As some of the market observe the impact of Gen AI, some insurers are already realising the benefits which are mainly focused around productivity and efficiency, but Mapp is certain these will translate to financial benefits soon: “We're going to see benefits in the expense ratio and the loss ratio. And I think that the expense ratio is going to come because the marginal cost of doing business is going to become less as we become more efficient, so we're going to be able to write premium at much lower fixed costs.
“I think the loss ratio [will improve], because it's just going to be possible to get across data and do a depth of analysis that its kind of just wasn't practical to do before.”
Claims could also be revolutionised with image-focused Gen AI. Johnson-Hill noted that you could have a photograph of a vehicle accident or roof damage and Gen AI can assess that damage and do something with that information. It could also be utilised for claims audits, comparing to best practice.
However, the models are used, users must have a clear end goal in mind. “It doesn't really matter which large language model that you select. You have a vector in place. It's more, ‘What is the task that you're trying to accomplish? What are you asking?’” said Fazo.
There are also risks anyone using Gen AI must consider. Gen AI is only as good as the information it can gather and there is the risk of ‘hallucinations’ - incorrect or misleading results that AI models generate.
Also front of mind for insurers is the ever-present spectre of regulation. They must navigate the complexity of different AI regulations in different jurisdictions – be that country or state - and monitor the changes which are evolving as the technology develops.
For Christian, one fundamental should never be forgotten by regulators or users of Gen AI. He insisted: “With respects to where we draw the line between what we want the AI agent to do and what we don't want it to do. I think rule number one should be; we rule the technology. Technology doesn't rule us.
“We still have models that are becoming more and more sophisticated…I go back to using these tools as companions, not competitors. But we need to make sure we don't over rely on the data they provide. Even being able to summarize a 100-page document in a fraction of a second and give you three bullet points, that's great, but I do think that we need to be cautious not to turn our brain off and stop thinking,” he cautioned.
As Johnson-Hill noted: “We need to keep a human in the loop, because there's risks here that we need to control.”

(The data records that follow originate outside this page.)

-- ==== Sys2Proof/Syntax.lean ====
section
/-! DEFINITION. The commands of the block: one constructor per row of spec/opcode_table.json (spec/30_encoding.md R84). -/

namespace Sys2Proof

/-- The 26 commands of R84. An operand has exactly the width its row gives it (columns `a`, `b`, `d` of R84), so every term
is a command that can be encoded: what R83 asks of the remaining bits is asked of the word, by the decoder. -/
inductive Instr where
  | nop
  | reset
  /-- `D[3:0]` is the new `CTRL`. -/
  | ctrlwr (value : BitVec 4)
  | ctrlrd
  | status
  /-- `D` is the seed. -/
  | keygen (seed : BitVec 32)
  | getseed
  /-- `D[14:0]` is the flat index. -/
  | ptrd (index : BitVec 15)
  /-- `D[8:0]` is the index. -/
  | itrd (index : BitVec 9)
  /-- `D[4:0]` is the index. -/
  | vsrd (index : BitVec 5)
  /-- `A[2:0]` is the selector. -/
  | hdrrd (sel : BitVec 3)
  /-- `D[7:0]` is the byte. -/
  | rxpush (byte : BitVec 8)
  /-- `A[10:0]` is the address. -/
  | rxrd (addr : BitVec 11)
  | dechdr
  | decbody
  | rxpkt
  | rxnext
  | linkdown
  | adechdr
  | adecbody
  /-- `A[10:0]` is the address, `D[7:0]` the byte. -/
  | txwr (addr : BitVec 11) (byte : BitVec 8)
  /-- `A[10:0]` is the address. -/
  | txrd (addr : BitVec 11)
  /-- `A[10:0]` is the frame's size, `B[10:0]` the command id. -/
  | encrypt (size : BitVec 11) (command : BitVec 11)
  /-- `A[10:0]` is the frame's size. -/
  | aencrypt (size : BitVec 11)
  /-- `A[10:0]` is the payload's length, `B[10:0]` the command id. -/
  | txsend (n : BitVec 11) (command : BitVec 11)
  | txdone
deriving DecidableEq, Repr

end Sys2Proof
end

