-- ==== Sys2Proof/Machine/AltCodec.lean ====
section
/-! DEFINITION. The alternate codec: spec/45_alt_codec.md R190 to R196. -/

namespace Sys2Proof.Machine

/-- `n` bytes from offset `i`, each XORed with `x` (R191, R192, R193). -/
def xorBytes (x : Byte) : Nat → Nat → Memory 8 → Memory 8
  | 0, _, m => m
  | n + 1, i, m => xorBytes x n (i + 1) (m.write i (m.read i ^^^ x))

/-- `adechdr()` (R191); its result is `BLEN` afterwards. -/
def adechdr (p : Params) (s : State) : State :=
  let l := le16 s.rxbuf 0
  let m := xorBytes p.altx 4 2 s.rxbuf
  (s.loadHeader l (le16 m 2) 0 0 0 l 0).setRxbuf m

/-- `adecbody()` (R192), over the range `[6, BLEN-2)`; its result is always 1. -/
def adecbody (p : Params) (s : State) : State := s.setRxbuf (xorBytes p.altx (s.blen.toNat - 2 - 6) 6 s.rxbuf)

/-- `aencrypt(size)` (R193); its result is `size`. -/
def aencryptFrame (p : Params) (size : BitVec 11) (s : State) : State :=
  let m := s.txbuf.writeList 0 [lowByte (size.setWidth 16), highByte (size.setWidth 16)]
  (s.setTxbuf (xorBytes p.altx (size.toNat - 2 - 6) 6 (xorBytes p.altx 4 2 m))).setTxlen size

/-- `ADECHDR` (R191) under a configuration. -/
def adechdrCommand (p : Params) (s : State) : Result :=
  if s.fstate = .failed then refuse s refFailed
  else if s.auto then refuse s refState
  else if s.rxlen.toNat < 6 then refuse s refState
  else complete (adechdr p s) ((adechdr p s).blen.setWidth 32)

/-- `ADECBODY` (R192) under a configuration. -/
def adecbodyCommand (p : Params) (s : State) : Result :=
  if s.fstate = .failed then refuse s refFailed
  else if s.auto then refuse s refState
  else if !s.bodyBuffered then refuse s refState
  else complete (adecbody p s) 1

/-- `AENCRYPT` (R193) under a configuration. -/
def aencryptCommand (p : Params) (size : BitVec 11) (s : State) : Result :=
  if s.fstate = .failed then refuse s refFailed
  else if s.txlen ≠ 0 then refuse s refState
  else if size.toNat < 6 then refuse s refRange
  else complete (aencryptFrame p size s) (size.setWidth 32)

/-- `ADECHDR` (R191). -/
def execAdechdr (s : State) : Result := adechdrCommand Config.hardware s

/-- `ADECBODY` (R192). -/
def execAdecbody (s : State) : Result := adecbodyCommand Config.hardware s

/-- `AENCRYPT` (R193). -/
def execAencrypt (size : BitVec 11) (s : State) : Result := aencryptCommand Config.hardware size s

end Sys2Proof.Machine
end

Whatever the risks, the genie is out of the bottle and Gen AI in insurance is here to stay. To succeed in making best use of it insurers must educate themselves. As Fazo detailed: “Start educating yourself. Start getting familiarized with it. And when you do this, and once we get it fully out there and matured, and everyone is integrated in some capacity to their solutions. You're going to see automation across your labor-intensive tasks.
“You're going to be generating new insights that you weren't able to before. You're going to enhance your overall decision-making processes. And with that, Gen AI is going to enable all of us risk management professionals in the insurance industry to be more efficient, to make more informed decisions, and to concentrate on the higher value activities where we want to be.”
For those who take the leap into Gen AI the future is bright and the opportunities are great. As Johnson-Hill concluded: “This isn't just hype. This is early days. It's getting better exponentially. This is the worst that AI will ever be, right. It's just going to keep getting better and better.”